[Stored dataset items]
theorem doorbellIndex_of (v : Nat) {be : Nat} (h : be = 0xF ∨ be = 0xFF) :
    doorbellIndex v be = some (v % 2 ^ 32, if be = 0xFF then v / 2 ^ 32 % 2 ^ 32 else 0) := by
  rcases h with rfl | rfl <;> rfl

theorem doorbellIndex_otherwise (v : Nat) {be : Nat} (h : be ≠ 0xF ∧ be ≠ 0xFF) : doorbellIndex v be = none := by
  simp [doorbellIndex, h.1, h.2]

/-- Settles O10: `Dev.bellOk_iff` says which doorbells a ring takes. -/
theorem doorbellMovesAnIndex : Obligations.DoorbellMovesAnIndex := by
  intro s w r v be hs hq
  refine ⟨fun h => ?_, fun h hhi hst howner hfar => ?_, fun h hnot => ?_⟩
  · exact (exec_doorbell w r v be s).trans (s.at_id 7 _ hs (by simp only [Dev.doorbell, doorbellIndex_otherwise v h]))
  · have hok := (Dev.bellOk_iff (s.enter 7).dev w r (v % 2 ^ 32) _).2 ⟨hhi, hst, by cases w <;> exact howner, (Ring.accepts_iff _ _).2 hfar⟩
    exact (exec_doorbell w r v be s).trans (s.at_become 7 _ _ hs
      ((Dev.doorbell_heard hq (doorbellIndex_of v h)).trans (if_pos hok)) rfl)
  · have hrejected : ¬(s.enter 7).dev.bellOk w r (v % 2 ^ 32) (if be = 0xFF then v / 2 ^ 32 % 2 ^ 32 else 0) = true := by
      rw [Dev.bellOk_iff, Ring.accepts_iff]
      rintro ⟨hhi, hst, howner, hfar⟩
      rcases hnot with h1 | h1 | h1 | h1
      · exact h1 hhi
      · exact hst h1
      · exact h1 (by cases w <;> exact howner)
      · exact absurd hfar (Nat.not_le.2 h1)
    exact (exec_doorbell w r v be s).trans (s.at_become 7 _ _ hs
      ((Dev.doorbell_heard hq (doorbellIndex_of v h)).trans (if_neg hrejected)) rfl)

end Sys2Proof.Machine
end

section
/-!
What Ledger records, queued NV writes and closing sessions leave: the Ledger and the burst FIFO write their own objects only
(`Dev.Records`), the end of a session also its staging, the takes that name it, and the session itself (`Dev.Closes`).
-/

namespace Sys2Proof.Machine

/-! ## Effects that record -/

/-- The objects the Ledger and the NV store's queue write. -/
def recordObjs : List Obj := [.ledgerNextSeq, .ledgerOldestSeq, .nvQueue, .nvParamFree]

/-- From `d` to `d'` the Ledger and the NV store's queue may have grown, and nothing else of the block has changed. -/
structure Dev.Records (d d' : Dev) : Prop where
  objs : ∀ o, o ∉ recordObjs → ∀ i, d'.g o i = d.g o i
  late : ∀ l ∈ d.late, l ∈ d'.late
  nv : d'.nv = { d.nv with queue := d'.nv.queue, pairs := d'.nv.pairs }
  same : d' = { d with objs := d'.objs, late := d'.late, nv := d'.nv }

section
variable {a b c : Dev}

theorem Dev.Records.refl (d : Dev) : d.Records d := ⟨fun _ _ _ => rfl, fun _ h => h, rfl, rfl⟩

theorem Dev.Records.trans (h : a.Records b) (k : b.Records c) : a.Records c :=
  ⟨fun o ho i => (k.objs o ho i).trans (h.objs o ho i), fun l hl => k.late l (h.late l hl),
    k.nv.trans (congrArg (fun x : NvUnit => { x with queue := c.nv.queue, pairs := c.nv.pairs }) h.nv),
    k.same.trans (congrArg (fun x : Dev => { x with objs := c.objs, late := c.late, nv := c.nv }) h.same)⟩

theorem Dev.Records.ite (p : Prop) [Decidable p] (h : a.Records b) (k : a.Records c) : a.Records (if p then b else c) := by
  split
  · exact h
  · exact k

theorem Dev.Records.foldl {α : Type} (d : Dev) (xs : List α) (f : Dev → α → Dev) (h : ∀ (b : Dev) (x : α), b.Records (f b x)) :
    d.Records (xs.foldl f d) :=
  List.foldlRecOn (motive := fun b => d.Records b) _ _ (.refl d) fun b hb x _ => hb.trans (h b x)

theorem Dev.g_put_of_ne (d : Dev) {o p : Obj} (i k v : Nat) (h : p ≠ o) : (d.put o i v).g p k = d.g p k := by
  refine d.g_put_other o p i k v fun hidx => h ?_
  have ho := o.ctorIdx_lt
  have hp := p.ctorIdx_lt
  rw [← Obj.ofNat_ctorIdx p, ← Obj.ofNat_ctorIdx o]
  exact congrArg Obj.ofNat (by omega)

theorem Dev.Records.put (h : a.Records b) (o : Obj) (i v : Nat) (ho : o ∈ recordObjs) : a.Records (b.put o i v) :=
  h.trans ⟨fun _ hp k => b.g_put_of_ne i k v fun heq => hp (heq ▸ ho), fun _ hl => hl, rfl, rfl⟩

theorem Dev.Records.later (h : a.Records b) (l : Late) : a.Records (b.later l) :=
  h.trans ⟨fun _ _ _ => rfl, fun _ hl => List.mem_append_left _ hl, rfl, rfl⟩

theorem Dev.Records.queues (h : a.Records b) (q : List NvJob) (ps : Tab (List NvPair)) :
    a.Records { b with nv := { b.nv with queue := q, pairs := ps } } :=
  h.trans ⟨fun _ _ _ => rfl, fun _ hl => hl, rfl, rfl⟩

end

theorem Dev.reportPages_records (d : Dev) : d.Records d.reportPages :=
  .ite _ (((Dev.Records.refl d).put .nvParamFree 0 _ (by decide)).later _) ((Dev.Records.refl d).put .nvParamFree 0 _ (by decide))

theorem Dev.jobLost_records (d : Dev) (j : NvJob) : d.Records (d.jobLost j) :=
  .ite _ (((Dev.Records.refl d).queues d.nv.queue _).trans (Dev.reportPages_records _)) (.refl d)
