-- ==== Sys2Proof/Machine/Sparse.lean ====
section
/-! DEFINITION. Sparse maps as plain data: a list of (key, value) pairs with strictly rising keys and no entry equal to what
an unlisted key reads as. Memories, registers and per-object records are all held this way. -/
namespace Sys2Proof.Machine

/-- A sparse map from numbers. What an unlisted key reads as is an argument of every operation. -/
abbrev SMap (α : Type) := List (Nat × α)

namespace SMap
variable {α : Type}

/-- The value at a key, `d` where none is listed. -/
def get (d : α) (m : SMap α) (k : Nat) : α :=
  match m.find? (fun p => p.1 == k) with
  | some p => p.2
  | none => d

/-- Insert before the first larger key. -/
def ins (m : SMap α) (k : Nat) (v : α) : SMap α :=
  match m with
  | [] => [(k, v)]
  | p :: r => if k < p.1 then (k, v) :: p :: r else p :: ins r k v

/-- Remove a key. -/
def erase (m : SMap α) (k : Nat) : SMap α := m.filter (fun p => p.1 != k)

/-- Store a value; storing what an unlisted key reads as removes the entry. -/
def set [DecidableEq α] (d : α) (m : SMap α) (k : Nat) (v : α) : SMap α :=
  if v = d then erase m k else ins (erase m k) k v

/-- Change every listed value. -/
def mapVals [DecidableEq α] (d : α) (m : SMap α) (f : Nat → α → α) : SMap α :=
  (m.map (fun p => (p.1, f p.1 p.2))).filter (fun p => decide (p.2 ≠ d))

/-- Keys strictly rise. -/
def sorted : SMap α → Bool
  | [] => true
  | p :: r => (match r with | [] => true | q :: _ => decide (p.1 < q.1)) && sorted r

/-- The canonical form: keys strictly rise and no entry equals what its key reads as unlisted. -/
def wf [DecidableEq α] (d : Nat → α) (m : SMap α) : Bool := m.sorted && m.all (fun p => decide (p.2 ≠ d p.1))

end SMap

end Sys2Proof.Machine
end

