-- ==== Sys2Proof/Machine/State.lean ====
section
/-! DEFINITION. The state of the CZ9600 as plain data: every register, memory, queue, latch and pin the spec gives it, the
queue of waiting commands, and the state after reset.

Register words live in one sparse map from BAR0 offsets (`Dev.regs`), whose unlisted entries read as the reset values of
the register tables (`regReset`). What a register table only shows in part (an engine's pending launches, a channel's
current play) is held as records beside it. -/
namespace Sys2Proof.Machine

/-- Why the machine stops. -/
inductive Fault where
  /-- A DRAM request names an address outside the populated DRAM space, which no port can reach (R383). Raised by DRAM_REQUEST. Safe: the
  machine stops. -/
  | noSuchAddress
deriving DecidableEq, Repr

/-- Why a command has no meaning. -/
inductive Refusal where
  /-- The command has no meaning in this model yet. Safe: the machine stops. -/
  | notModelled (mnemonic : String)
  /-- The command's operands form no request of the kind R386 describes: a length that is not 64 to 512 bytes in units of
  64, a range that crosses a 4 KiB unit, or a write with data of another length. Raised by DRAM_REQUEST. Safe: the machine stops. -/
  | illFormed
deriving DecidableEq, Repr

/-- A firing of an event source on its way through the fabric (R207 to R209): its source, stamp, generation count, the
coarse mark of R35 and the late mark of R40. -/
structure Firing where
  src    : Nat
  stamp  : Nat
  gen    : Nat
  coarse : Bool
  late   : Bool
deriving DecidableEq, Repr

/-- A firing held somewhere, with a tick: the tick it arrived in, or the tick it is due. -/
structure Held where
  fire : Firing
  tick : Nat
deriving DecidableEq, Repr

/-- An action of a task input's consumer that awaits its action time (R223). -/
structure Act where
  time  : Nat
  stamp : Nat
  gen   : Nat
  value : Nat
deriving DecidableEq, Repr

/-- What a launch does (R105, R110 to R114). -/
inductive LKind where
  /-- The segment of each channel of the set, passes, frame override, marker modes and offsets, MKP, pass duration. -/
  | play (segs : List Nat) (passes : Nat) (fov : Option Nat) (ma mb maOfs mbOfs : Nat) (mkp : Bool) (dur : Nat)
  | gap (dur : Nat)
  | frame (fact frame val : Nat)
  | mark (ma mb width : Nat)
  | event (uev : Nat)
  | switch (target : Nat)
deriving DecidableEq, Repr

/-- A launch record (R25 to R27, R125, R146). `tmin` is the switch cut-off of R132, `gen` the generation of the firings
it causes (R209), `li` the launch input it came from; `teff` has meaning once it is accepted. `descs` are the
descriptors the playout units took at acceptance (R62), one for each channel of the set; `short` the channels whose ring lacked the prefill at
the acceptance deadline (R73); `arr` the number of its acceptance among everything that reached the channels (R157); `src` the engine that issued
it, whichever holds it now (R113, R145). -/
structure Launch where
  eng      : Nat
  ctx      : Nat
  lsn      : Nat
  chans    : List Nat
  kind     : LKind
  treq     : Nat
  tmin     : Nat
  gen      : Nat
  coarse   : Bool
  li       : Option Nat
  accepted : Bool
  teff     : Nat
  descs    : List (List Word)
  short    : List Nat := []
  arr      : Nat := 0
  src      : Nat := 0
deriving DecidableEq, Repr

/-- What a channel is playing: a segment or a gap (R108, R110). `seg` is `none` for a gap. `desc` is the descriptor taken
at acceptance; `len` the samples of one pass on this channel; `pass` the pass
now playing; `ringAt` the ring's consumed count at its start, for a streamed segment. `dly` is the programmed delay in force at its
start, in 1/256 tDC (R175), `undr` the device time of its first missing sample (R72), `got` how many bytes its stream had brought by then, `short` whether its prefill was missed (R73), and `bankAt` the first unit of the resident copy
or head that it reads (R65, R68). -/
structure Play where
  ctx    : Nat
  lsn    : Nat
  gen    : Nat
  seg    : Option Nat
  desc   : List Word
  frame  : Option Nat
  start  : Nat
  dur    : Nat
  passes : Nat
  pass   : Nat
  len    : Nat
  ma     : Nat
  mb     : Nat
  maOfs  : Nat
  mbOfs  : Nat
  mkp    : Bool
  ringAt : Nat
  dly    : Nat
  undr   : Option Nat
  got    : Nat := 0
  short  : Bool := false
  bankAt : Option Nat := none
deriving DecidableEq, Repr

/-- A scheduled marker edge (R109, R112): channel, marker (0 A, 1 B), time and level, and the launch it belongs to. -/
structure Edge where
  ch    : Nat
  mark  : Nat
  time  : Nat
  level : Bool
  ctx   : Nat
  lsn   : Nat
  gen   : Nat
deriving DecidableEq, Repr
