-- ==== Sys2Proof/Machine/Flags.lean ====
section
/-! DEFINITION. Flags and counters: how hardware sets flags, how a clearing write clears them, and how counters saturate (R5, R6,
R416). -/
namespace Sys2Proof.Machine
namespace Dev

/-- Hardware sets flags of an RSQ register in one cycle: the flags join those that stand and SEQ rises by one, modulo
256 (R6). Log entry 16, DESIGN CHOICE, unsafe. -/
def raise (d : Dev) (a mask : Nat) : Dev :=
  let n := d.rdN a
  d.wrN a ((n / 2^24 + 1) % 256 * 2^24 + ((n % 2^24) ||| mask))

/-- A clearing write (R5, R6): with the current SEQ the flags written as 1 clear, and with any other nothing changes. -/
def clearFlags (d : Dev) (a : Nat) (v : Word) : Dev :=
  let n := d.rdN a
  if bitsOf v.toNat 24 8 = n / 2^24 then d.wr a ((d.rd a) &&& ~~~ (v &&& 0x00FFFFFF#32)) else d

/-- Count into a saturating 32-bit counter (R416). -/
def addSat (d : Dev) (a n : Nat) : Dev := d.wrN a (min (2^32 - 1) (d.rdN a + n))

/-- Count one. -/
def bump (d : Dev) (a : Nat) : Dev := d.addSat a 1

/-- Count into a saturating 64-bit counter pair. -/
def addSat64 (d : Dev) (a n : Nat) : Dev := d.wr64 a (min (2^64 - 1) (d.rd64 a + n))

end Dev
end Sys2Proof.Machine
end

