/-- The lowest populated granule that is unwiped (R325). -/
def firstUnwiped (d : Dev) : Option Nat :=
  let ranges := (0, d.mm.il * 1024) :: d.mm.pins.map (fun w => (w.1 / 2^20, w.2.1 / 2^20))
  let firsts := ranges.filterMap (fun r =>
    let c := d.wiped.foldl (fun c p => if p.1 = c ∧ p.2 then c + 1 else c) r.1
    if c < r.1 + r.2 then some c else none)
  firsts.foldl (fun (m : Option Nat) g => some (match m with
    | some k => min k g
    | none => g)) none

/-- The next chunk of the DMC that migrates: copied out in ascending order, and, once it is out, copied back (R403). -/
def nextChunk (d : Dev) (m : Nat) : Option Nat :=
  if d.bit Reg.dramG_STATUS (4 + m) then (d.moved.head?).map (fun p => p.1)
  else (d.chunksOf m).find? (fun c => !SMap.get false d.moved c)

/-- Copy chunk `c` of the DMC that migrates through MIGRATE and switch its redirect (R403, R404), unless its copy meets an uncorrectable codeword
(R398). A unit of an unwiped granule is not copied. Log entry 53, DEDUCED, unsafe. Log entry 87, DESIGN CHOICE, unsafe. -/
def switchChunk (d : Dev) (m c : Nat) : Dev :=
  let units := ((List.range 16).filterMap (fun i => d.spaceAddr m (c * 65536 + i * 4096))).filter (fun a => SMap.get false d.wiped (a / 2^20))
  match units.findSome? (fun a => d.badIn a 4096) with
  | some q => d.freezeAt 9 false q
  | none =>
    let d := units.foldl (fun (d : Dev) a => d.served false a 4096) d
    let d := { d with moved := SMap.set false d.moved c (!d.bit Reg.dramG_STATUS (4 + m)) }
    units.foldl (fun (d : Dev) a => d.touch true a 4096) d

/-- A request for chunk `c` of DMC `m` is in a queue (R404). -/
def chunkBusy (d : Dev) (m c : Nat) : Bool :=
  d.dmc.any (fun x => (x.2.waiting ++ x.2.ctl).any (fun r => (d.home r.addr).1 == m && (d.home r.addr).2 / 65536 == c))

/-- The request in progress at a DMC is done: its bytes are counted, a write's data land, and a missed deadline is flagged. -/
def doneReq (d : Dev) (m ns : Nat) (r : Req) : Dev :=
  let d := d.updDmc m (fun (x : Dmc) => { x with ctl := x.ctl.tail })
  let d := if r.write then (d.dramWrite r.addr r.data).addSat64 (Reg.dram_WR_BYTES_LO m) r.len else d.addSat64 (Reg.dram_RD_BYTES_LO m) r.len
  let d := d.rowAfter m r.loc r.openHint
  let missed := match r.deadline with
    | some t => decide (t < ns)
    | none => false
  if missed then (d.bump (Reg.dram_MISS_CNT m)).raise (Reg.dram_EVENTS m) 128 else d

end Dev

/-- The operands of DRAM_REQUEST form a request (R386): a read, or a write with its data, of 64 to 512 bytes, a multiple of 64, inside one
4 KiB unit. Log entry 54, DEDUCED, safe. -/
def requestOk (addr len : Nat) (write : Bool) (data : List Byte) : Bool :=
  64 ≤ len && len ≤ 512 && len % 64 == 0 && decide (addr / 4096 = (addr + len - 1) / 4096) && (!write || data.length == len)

▶ _Task objective_: Go through the entries and copy every line that has "input".

▶ _Answer to the exercise_:
/-- An action of a task input's consumer that awaits its action time (R223). -/
it causes (R209), `li` the launch input it came from; `teff` has meaning once it is accepted. `descs` are the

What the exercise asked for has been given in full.